The activities of ampicillin, ampicillin-sulbactam, amoxicillin, amoxicillin-clavulanic acid, ticarcillin, ticarcillin-clavulanic acid, piperacillin, piperacillin-tazobactam, aztreonam, and aztreonam-clavulanic against Stenotrophomonas maltophilia strains for which the MICs of penicillins and commercially available beta-lactam-beta-lactamase inhibitor combinations were higher than the breakpoints usually recommended for Pseudomonas aeruginosa in commercially available broth microdilution methods were tested by the agar diffusion, agar dilution, and broth microdilution methods. Time-kill curve studies were performed when discrepancies between these methods were observed. The MICs obtained by the commercially available broth microdilution method, the agar dilution method, and the broth microdilution method were almost identical. Twenty-five percent of the strains tested showed inhibition diameters of > or =15 mm for ticarcillin-clavulanic acid, and 43.7% of the strains tested showed inhibition diameters of > or =18 mm for piperacillin-tazobactam by the agar diffusion method. The time-kill curves for these strains confirmed the results obtained by dilution methods. Aztreonam-clavulanic acid (2:1) at concentrations of < or =16 microg/ml inhibited all of these strains (MIC range, 1 to 16 microg/ml). The time-kill curves confirmed this activity. The addition of piperacillin to this combination did not modify the MICs. The combination aztreonam-clavulanic acid-ticarcillin was two- to fourfold more active than aztreonam-clavulanic acid alone. We studied the inhibitory and bactericidal activities of the two most active combinations (aztreonam-clavulanic acid and aztreonam-clavulanic acid-ticarcillin) against the standard inoculum and 10 and 50 times the standard inoculum. Inoculum modifications did not modify the MICs. Both combinations showed good bactericidal activity against the standard inoculum. With 10 times the standard inoculum, minimum bactericidal concentration (MBC) results were heterogeneous (for 55% of the strains, MBCs were between the MIC and 4-fold the MIC, and for 45% of the strains MBCs were between 8- and >32-fold the MIC). With 50 times the standard inoculum, MBCs were at least 32-fold the MICs for all the strains tested.
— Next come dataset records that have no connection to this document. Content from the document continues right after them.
-- ==== Sys2Proof/Laws/PerInstr.lean ====
section
/-! SUPPORT. What is true of each instruction as syntax, one lemma for each constructor: its fields come back
from the word that the encoder writes (R115, R123 to R131). -/

namespace Sys2Proof.Laws

/-- The word of a well-formed instruction reads back as the instruction, its fields and its literal. -/
def RoundTrip.Statement (i : Instr) : Prop :=
  i.wf = true → decodeFields (encode i) (encodeLiteral i) = some i

theorem decodeFields_row (w lit : W64) (n : Nat) (h : opcodeOf w = n) (r : Option Instr)
    (hr : (match n / 16 with
      | 0 => decodeRow0 w (n % 16)
      | 1 => decodeRow1 w (n % 16)
      | 2 => decodeRow2 w lit (n % 16)
      | 3 => decodeRow3 w (n % 16)
      | 4 => decodeRow4 w (n % 16)
      | 5 => decodeRow5 w (n % 16)
      | 6 => decodeRow6 w (n % 16)
      | 7 => decodeRow7 w (n % 16)
      | 8 => decodeRow8 w (n % 16)
      | 9 => decodeRow9 w (n % 16)
      | 10 => decodeRowA w (n % 16)
      | 11 => decodeRowB w (n % 16)
      | 12 => decodeRowC w lit (n % 16)
      | 13 => decodeRowD w (n % 16)
      | 14 => decodeRowE w (n % 16)
      | _ => none) = r) : decodeFields w lit = r := by
  subst h
  exact hr

theorem RoundTrip.add (f : F3) : RoundTrip.Statement (.add f) := by
  intro _
  refine decodeFields_row _ _ 0x01 (F3.opcode_pack _ f) _ ?_
  exact congrArg (fun g => some (Instr.add g)) (F3.unpack_pack _ f)

theorem RoundTrip.sub (f : F3) : RoundTrip.Statement (.sub f) := by
  intro _
  refine decodeFields_row _ _ 0x02 (F3.opcode_pack _ f) _ ?_
  exact congrArg (fun g => some (Instr.sub g)) (F3.unpack_pack _ f)

theorem RoundTrip.mul (f : F3) : RoundTrip.Statement (.mul f) := by
  intro _
  refine decodeFields_row _ _ 0x03 (F3.opcode_pack _ f) _ ?_
  exact congrArg (fun g => some (Instr.mul g)) (F3.unpack_pack _ f)

theorem RoundTrip.mulh (f : F3) : RoundTrip.Statement (.mulh f) := by
  intro _
  refine decodeFields_row _ _ 0x04 (F3.opcode_pack _ f) _ ?_
  exact congrArg (fun g => some (Instr.mulh g)) (F3.unpack_pack _ f)

theorem RoundTrip.mulhn (f : F3) : RoundTrip.Statement (.mulhn f) := by
  intro _
  refine decodeFields_row _ _ 0x05 (F3.opcode_pack _ f) _ ?_
  exact congrArg (fun g => some (Instr.mulhn g)) (F3.unpack_pack _ f)

theorem RoundTrip.div (f : F3) : RoundTrip.Statement (.div f) := by
  intro _
  refine decodeFields_row _ _ 0x06 (F3.opcode_pack _ f) _ ?_
  exact congrArg (fun g => some (Instr.div g)) (F3.unpack_pack _ f)

theorem RoundTrip.divn (f : F3) : RoundTrip.Statement (.divn f) := by
  intro _
  refine decodeFields_row _ _ 0x07 (F3.opcode_pack _ f) _ ?_
  exact congrArg (fun g => some (Instr.divn g)) (F3.unpack_pack _ f)

theorem RoundTrip.rem (f : F3) : RoundTrip.Statement (.rem f) := by
  intro _
  refine decodeFields_row _ _ 0x08 (F3.opcode_pack _ f) _ ?_
  exact congrArg (fun g => some (Instr.rem g)) (F3.unpack_pack _ f)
机译:氨苄西林,氨苄青霉素,氨苄青霉素,阿莫西林,阿莫西林,阿莫西林-克拉维酸,替卡西林,替卡西林-克拉维酸,哌拉西林,哌拉西林-他唑巴坦,氨曲南和氨曲南-克拉维酸对嗜麦芽碱单孢菌和麦芽碱的麦芽糖原性麦芽孢菌素有抑制作用通过琼脂扩散,琼脂稀释和肉汤微稀释方法测试了内酰胺-β-内酰胺酶抑制剂的组合比市售肉汤微稀释方法中通常推荐的铜绿假单胞菌断点更高。当观察到这些方法之间的差异时,进行了时间杀伤曲线研究。通过市售的肉汤微量稀释法,琼脂稀释法和肉汤微量稀释法得到的MIC几乎相同。通过琼脂扩散法,测试的菌株中有25%对替卡西林-克拉维酸的抑菌直径大于或等于15毫米,对43.7%的菌株对哌拉西林-他唑巴坦的抑菌直径大于或等于18毫米。这些菌株的时间杀灭曲线证实了通过稀释方法获得的结果。浓度≤16微克/毫升的氨曲南克拉维酸(2:1)抑制了所有这些菌株(MIC范围为1至16微克/毫升)。时间杀伤曲线证实了这种活动。向该组合中添加哌拉西林不会改变MIC。氨曲南-克拉维酸-替卡西林的组合活性比单独的氨曲南-克拉维酸高2-4倍。我们研究了两种活性最高的组合(氨曲南-克拉维酸和氨曲南-克拉维酸-替卡西林)对标准接种物和标准接种物的抑制和杀菌活性。接种物的修饰不会改变MIC。两种组合均显示出对标准接种物的良好杀菌活性。用10倍于标准接种量,最低杀菌浓度(MBC)结果是异质的(对于55%的菌株,MBC在MIC到MIC的4倍之间,对于45%的菌株MBC在8到> MIC的32倍)。使用50倍于标准接种物,MBC至少是所有测试菌株的MIC的32倍。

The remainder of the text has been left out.